Le Comité sénatorial permanent des droits de la personne demande de modifier le Code criminel afin de criminaliser explicitement la stérilisation forcée et contrainte.

Le comité sénatorial a déposé jeudi matin son deuxième rapport sur la stérilisation forcée et contrainte au Canada. En 2021, il avait soumis une première étude qui rappelait que l’opération était toujours pratiquée dans le pays. Dans cette deuxième partie, il énonce 13 recommandations pour mettre fin à cette « pratique inacceptable ».

L’élaboration des recommandations découle de plusieurs témoignages, dont neuf de la part de survivantes. Certaines confient s’être fait ligaturer les trompes de Fallope sans leur consentement alors qu’elles venaient tout juste d’accoucher. Celles qui avaient été brièvement mises en garde avant l’opération avaient reçu de l’information erronée. On leur indiquait que la stérilisation était réversible, ce qui est faux, peut-on lire dans le rapport du comité.

« Il est dans son intérêt qu’elle subisse cette intervention », s’était fait dire Nicole Rabbit, en 2001, par le personnel d’un hôpital en Saskatchewan.

Le droit à la procréation et le droit d’être maître de son corps sont protégés par la Charte des droits et libertés et la Convention contre la torture et autres peines ou traitements cruels, inhumains ou dégradants, rappelle le rapport. Si on la considère comme une voie de fait, une infliction de lésions corporelles et une voie de fait grave, la stérilisation forcée et contrainte est un crime. Il n’existe toutefois pas d’infraction formelle relative à l’intervention dans le Code criminel.

Comme des femmes continuent, encore aujourd’hui, d’être contraintes de se faire stériliser, le comité sénatorial demande que la pratique soit explicitement déclarée criminelle. « Si des médecins savaient qu’ils pouvaient possiblement subir des sanctions pénales, cela pourrait changer des comportements assez rapidement », a affirmé l’avocate Alisa Lombard, au comité.

Le Canada possède une longue histoire de stérilisation forcée et contrainte, essentiellement chez les femmes autochtones, racisées et handicapées. Les politiques de stérilisation découlent du mouvement eugénique des années 1920 visant à éliminer les peuples autochtones, indique le rapport.

Près de 1150 femmes du Nord du Canada ou traitées dans des hôpitaux fédéraux pour Autochtones auraient été stérilisées, révèlent des documents historiques cités dans le rapport par la Dre Karen Stote de l’Université Wilfrid-Laurier. Le comité sénatorial a recensé au total 12 000 femmes stérilisées de force, a expliqué la sénatrice Yvonne Boyer en conférence de presse jeudi matin.

Restaurer la confiance

Selon les témoignages, le racisme et la discrimination sont les facteurs dominants menant à des stérilisations forcées et contraintes.

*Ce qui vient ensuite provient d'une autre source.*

-- ==== Sys2Proof/Laws/Formats.lean ====
section
/-! SUPPORT. What the byte operations do: fields of joined bytes, numbers as bytes and back, check bytes. -/

namespace Sys2Proof.Machine

/-! ### Numbers as bytes (R185) -/

@[simp] theorem leBytes_length (n v : Nat) : (leBytes n v).length = n := by
  induction n generalizing v with
  | zero => rfl
  | succ n ih => simp [leBytes, ih]

/-- Reading back the `n` low bytes of a number gives the number mod 256 to the `n`. -/
theorem leNat_leBytes (n v : Nat) : leNat (leBytes n v) = v % 256 ^ n := by
  induction n generalizing v with
  | zero => simp [leBytes, leNat, Nat.mod_one]
  | succ n ih =>
    simp only [leBytes, leNat, ih, BitVec.toNat_ofNat]
    rw [show 256 ^ (n + 1) = 256 * 256 ^ n from Nat.pow_succ', Nat.mod_mul]

theorem leNat_lt (bs : List Byte) : leNat bs < 256 ^ bs.length := by
  induction bs with
  | nil => simp [leNat]
  | cons b bs ih =>
    have hb := b.isLt
    simp only [leNat, List.length_cons, Nat.pow_succ']
    omega

/-- A field of `n` bytes is below 256 to the `n`. -/
theorem fieldAt_lt (bytes : List Byte) (k n : Nat) : fieldAt bytes k n < 256 ^ n := by
  have h := leNat_lt ((bytes.drop k).take n)
  have h2 : ((bytes.drop k).take n).length ≤ n := by rw [List.length_take]; exact Nat.min_le_left _ _
  exact Nat.lt_of_lt_of_le h (Nat.pow_le_pow_right (by decide) h2)

/-- A field that lies within the first of two joined byte lists. -/
theorem fieldAt_append_left (a b : List Byte) (k n : Nat) (h : k + n ≤ a.length) : fieldAt (a ++ b) k n = fieldAt a k n := by
  unfold fieldAt
  rw [List.drop_append_of_le_length (by omega), List.take_append_of_le_length (by simp; omega)]

/-- A field that lies within the second of two joined byte lists. -/
theorem fieldAt_append_right (a b : List Byte) (k n : Nat) (h : a.length ≤ k) :
    fieldAt (a ++ b) k n = fieldAt b (k - a.length) n := by
  unfold fieldAt
  rw [List.drop_append, List.drop_eq_nil_of_le h, List.nil_append]

/-- The field that begins with a number's bytes. -/
theorem fieldAt_leBytes (n v : Nat) (h : v < 256 ^ n) : fieldAt (leBytes n v) 0 n = v := by
  unfold fieldAt
  rw [List.drop_zero, List.take_of_length_le (by simp), leNat_leBytes, Nat.mod_eq_of_lt h]

theorem fieldAt_leBytes_append (n v : Nat) (rest : List Byte) (h : v < 256 ^ n) :
    fieldAt (leBytes n v ++ rest) 0 n = v := by
  rw [fieldAt_append_left _ _ _ _ (by simp), fieldAt_leBytes n v h]

/-- A one-byte field. -/
theorem fieldAt_one (bytes : List Byte) (k : Nat) : fieldAt bytes k 1 = (bytes.getD k 0).toNat := by
  unfold fieldAt
  cases h : bytes.drop k with
  | nil =>
    have hk := List.drop_eq_nil_iff.mp h
    simp [leNat, hk]
  | cons b rest =>
    have hk : bytes[k]? = some b := by
      have h0 : (bytes.drop k)[0]? = some b := by rw [h]; rfl
      simpa using h0
    simp [leNat, hk]

/-- A field of `n + 1` bytes is its first byte plus 256 times the field of the others. -/
theorem fieldAt_succ (bytes : List Byte) (k n : Nat) :
    fieldAt bytes k (n + 1) = (bytes.getD k 0).toNat + 256 * fieldAt bytes (k + 1) n := by
  unfold fieldAt
  cases h : bytes.drop k with
  | nil =>
    have hk := List.drop_eq_nil_iff.mp h
    have hk1 : bytes.drop (k + 1) = [] := List.drop_eq_nil_iff.mpr (by omega)
    rw [hk1]
    simp [leNat, hk]
  | cons b rest =>
    have hk : bytes[k]? = some b := by
      have h0 : (bytes.drop k)[0]? = some b := by rw [h]; rfl
      simpa using h0
    have hr : bytes.drop (k + 1) = rest := by
      have h1 : (bytes.drop k).drop 1 = rest := by rw [h]; rfl
      rwa [List.drop_drop] at h1
    rw [hr]
    simp [leNat, hk]

/-- Two numbers joined are read as the two fields. -/
theorem fieldAt_two (m n u v : Nat) (hu : u < 256 ^ m) (hv : v < 256 ^ n) :
    fieldAt (leBytes m u ++ leBytes n v) 0 m = u ∧ fieldAt (leBytes m u ++ leBytes n v) m n = v := by
  constructor
  · exact fieldAt_leBytes_append m u _ hu
  · rw [fieldAt_append_right _ _ _ _ (by simp)]
    simpa using fieldAt_leBytes n v hv

/-- The argument that names a slot (R32). -/
theorem oneSlotArg_leBytes (n : Nat) (h : n ≤ 511) : oneSlotArg (leBytes 2 n) = some n := by
  have : fieldAt (leBytes 2 n) 0 2 = n := fieldAt_leBytes 2 n (by omega)
  simp [oneSlotArg, this, slotArg, h]

/-! ### Check bytes (R185) -/

@[simp] theorem sumBytes_append (a b : List Byte) : sumBytes (a ++ b) = sumBytes a + sumBytes b := by
  induction a with
  | nil => simp [sumBytes]
  | cons x xs ih => simp [sumBytes, ih, BitVec.add_assoc]

/-- Bytes closed by their check byte sum to 0 mod 256. -/
@[simp] theorem sumBytes_closed (body : List Byte) : sumBytes (body ++ [checkByte body]) = 0 := by
  simp only [sumBytes_append, checkByte, sumBytes]
  rw [show (0 : Byte) = 0#8 from rfl, BitVec.add_zero, ← BitVec.sub_eq_add_neg, BitVec.sub_self]

/-- A response frame sums to 0 mod 256 (R161). -/
theorem responseFrame_sum (a : Answer) : sumBytes (responseFrame a) = 0 := by
  unfold responseFrame
  exact sumBytes_closed _

/-- A tally sheet sums to 0 mod 256 (R89). -/
theorem sheetBytes_sum (n : Nat) (sl : Slot) (p : Port) (m : Bool) (g : Nat) (c : Word) : sumBytes (sheetBytes n sl p m g c) = 0 := by
  unfold sheetBytes
  exact sumBytes_closed _

end Sys2Proof.Machine
end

Les survivantes dénoncent les conséquences graves de cette « pratique odieuse », qui a toujours cours au pays.

Le comité sénatorial demande d’ailleurs une révision de la notion de consentement, alors que ces femmes ont été « manipulées » et « contraintes » à accepter l’intervention. Le consentement, c’est « permettre à une personne de faire un choix », a souligné la sénatrice Michèle Audette en conférence de presse.

La deuxième recommandation du rapport vise essentiellement à fournir aux associations médicales un cadre de consentement « clair et conforme aux principes juridiques en vigueur ».

Le comité sénatorial propose également que le gouvernement élabore un « régime de dédommagement » destiné aux victimes pour les souffrances subies. Des survivantes n’ont pas les moyens d’avoir recours à la fécondation in vitro, par exemple.

Les autres recommandations du comité portent essentiellement sur un resserrement des mesures nécessaires par le gouvernement pour assurer les suivis des investigations en matière de consentement et protéger adéquatement les patients. Des excuses officielles à la population canadienne sont également demandées.

Toujours selon le comité sénatorial, on ne peut avoir une idée précise de l’ampleur de la pratique des stérilisations forcées et contraintes au Canada, puisque peu de données sont recueillies. Des recherches ont été effectuées dans l’ouest du Canada, mais au Québec, les données sont « particulièrement déficientes », mentionne dans le rapport Suzy Basile, titulaire de la Chaire de recherche du Canada sur les enjeux relatifs aux femmes autochtones à l’Université du Québec en Abitibi-Témiscamingue.